We are going down to hocking hills for a few days next week & would like to do some fishing. Had a little luck at Lake Ramona last year & nothing really at Logan or Rose Lake. Thinking of maybe trying Lake Hope this time around. Looking for any good spots for shoreline fishing, primarily for bass...but happy to catch anything lol.


----------



## OU-Pilot (Oct 14, 2011)

try and find a spot on the hocking river. best fishery in the hills bar none. pm if you need details


----------



## marecheer (May 31, 2012)

Thanks--will do


----------



## BigTripp (Oct 1, 2010)

OU-Pilot said:


> try and find a spot on the hocking river. best fishery in the hills bar none. pm if you need details


Went hiking down there yesterday morning. There's a town nearby named Logan that has several marked public access points for the Hocking you could check out, I believe one was on River Street off of 664.


----------



## marecheer (May 31, 2012)

BigTripp said:


> Went hiking down there yesterday morning. There's a town nearby named Logan that has several marked public access points for the Hocking you could check out, I believe one was on River Street off of 664.

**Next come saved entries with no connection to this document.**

/-! ## Kills (R327) -/

/-- A physical core that serves no context. -/
def freeCore : Core := {}

/-- What the save area keeps of a core beside a position: the rank's own memories, the region tags and DCYC (Table 14.4). -/
def keptImage (c : Core) : Core := { loc := c.loc, imem := c.imem, dev := { dcyc := c.dev.dcyc } }

/-- A context's cores are stopped and its clusters released. -/
def dropCores (s : State) (c : Ctx) : State := (coresOf c).foldl (fun st e => setCore st e.2 freeCore) s

/-- Children of a killed launch that were still waiting abort with it (R266), for the same cause (log entry 64). -/
def abortWaitingChildren (s : State) (k : Nat) (cause : Cause) : State :=
  match getCtx s k with
  | none => s
  | some c => (c.launches.filter (fun l => l.phase == .waiting && (match l.origin with
      | .child _ _ _ => true
      | .host _ => false))).foldl (fun st l => abortOne st k l.handle cause) s

/-! ## Flies at their source (R356) -/

/-- The fly of a context that is still here. -/
def findFly (s : State) (k : Nat) : Option Fly := s.link.flies.find? (fun f => f.ctx == k && f.phase != .forward)

/-- A function applied to the fly of a context that is still here. -/
def modFly (s : State) (k : Nat) (f : Fly → Fly) : State :=
  { s with link := { s.link with flies := s.link.flies.map (fun x => if x.ctx = k ∧ x.phase ≠ .forward then f x else x) } }

/-- The fly of a context that stays here is over. -/
def dropFly (s : State) (k : Nat) : State :=
  { s with link := { s.link with flies := s.link.flies.filter (fun x => decide (x.ctx ≠ k) || x.phase == .forward) } }

/-- A fly control packet to the other end (Table 16.4): its first payload byte is the code: 1 bind, 2 end of SEND, 3 a page's new
frame, 4 parked, 5 given up, 6 bound, 7 refused, 8 switched (log entry 21). -/
def flyControlPacket (s : State) (node job rank id code : Nat) (more : List Byte) : Packet :=
  { kind := 0x30, vc := 2, src := s.link.node, dst := node, job := job, rank := rank, srank := rank, addr := 0, tag := id
    launch := 0, stamp := 0, payload := bytesOf 1 code ++ more }

/-- A fly is given up: the packets held for its context are performed here, and the destination is told (R356, R357). -/
def abandonFly (s : State) (f : Fly) (c : Ctx) : State :=
  let s1 := f.held.foldl (fun st p => holdEvent st p.addr (.packet p)) (dropFly s f.ctx)
  sendPacket s1 (flyControlPacket s1 f.node c.job c.rank f.id 5 [])

/-- A context that flew here is parked, and its source has not switched yet: it does not run, and no doorbell reaches it (R356, R357). -/
def awaitsSwitch (s : State) (k : Nat) : Bool := s.link.arrived.any (fun a => a.ctx == k)

/-- A context is killed with a cause: its live launches abort, its cores stop, its position is lost, and its save area stands as the
last save left it (R324, R327). DCYC is saved there, so it counts on from that save when the context is resumed, from 0 where there
was none (DESIGN CHOICE: the spec does not say what a kill leaves of it; log entry 76). A fly of it is given up (log entry 21). -/
def killContext (s : State) (k : Nat) (cause : Cause) : State :=
  match getCtx s k with
  | none => s
  | some c =>
    let s1 := (c.launches.reverse.filter (fun l => l.live)).foldl (fun st l => abortOne st k l.handle cause) s
    let s2 := abortWaitingChildren s1 k cause
    let s3 := dropCores s2 c
    let s4 := modCtx s3 k (fun x =>
      { x with state := .killed, part := [], images := x.images.map (fun e => (e.1, keptImage e.2)), positions := []
               barriers := if c.part.isEmpty then x.barriers else x.imgBarriers, decided := none, claim := false
               saving := false, restoring := false, dog := .off, dogCount := 0, board := [], deques := [], heldBlocks := [], farLines := [], residents := [] })
    let s5 := { s4 with turn := 0, link := { s4.link with requests := s4.link.requests.filter (fun r => decide (r.ctx ≠ k)) } }
    let s6 := match findFly s5 k with
      | some f => abandonFly s5 f c
      | none => s5
    post s6 (.killed k cause.code)

/-- The bytes of the parts of a context's save area that have a fixed size (Table 14.4). -/
def areaBytes (c : Ctx) : Nat := 16 * c.clusters * (117120 + 65536 + 870400 + 1024) + c.clusters * 8650752

/-- The bad bytes of the save area of a context that has no clusters. -/
def areaDamage (s : State) (c : Ctx) : List Nat :=
  s.hw.damaged.filter (fun p => decide (c.area ≤ p) && decide (p < c.area + areaBytes c) && c.part.isEmpty)

/-- A word of the instruction scratchpad, which a restore loads anew and no save reads (R325, R338). -/
def CoreWord.reloaded : CoreWord → Bool
  | .instr _ => true
  | _ => false

/-- An uncorrectable error lies in what a save or restore of a context reads: its save area, or on its cores and clusters (R338). -/
def imageDamaged (s : State) (c : Ctx) : Bool :=
  !(areaDamage s c).isEmpty || s.hw.damaged.any (inClusters c.part) || (coresOf c).any (fun e => (getCore s e.2).bad.any (fun w => !w.reloaded))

Great--thank you. Relatively familiar with Logan & I'm sure we will be stopping through there so will have to check it out.


----------



## marecheer (May 31, 2012)

OU Pilot it won't let me PM since I don't have enough posts yet...if you have a chance sometime would you be so kind if you know any decent spots to message me? We will be there for a few days so open to trying out as many places we can while we're there.


----------



## BigTripp (Oct 1, 2010)

marecheer said:


> Great--thank you. Relatively familiar with Logan & I'm sure we will be stopping through there so will have to check it out.


Like I said, I've never fished it but drove by that spot yesterday. Good luck!


----------



## Drahthaar_dude (Aug 28, 2007)

Do one of the float trips from a canoe livery.


----------



## OU-Pilot (Oct 14, 2011)

marecheer, pm sent to you


----------



## marecheer (May 31, 2012)

Thanks OU Pilot, we were thinking of doing a float trip possibly. Hopefully we turn up with something!


----------



## marecheer (May 31, 2012)

Caught a mixed bag of 10--bluegills, sunfish, and some other little guys that I'm not sure what they are @ Logan. Tried a couple spots on Hocking briefly off of 93. Small fish but was glad to catch anything there after getting nothing last year  lol


----------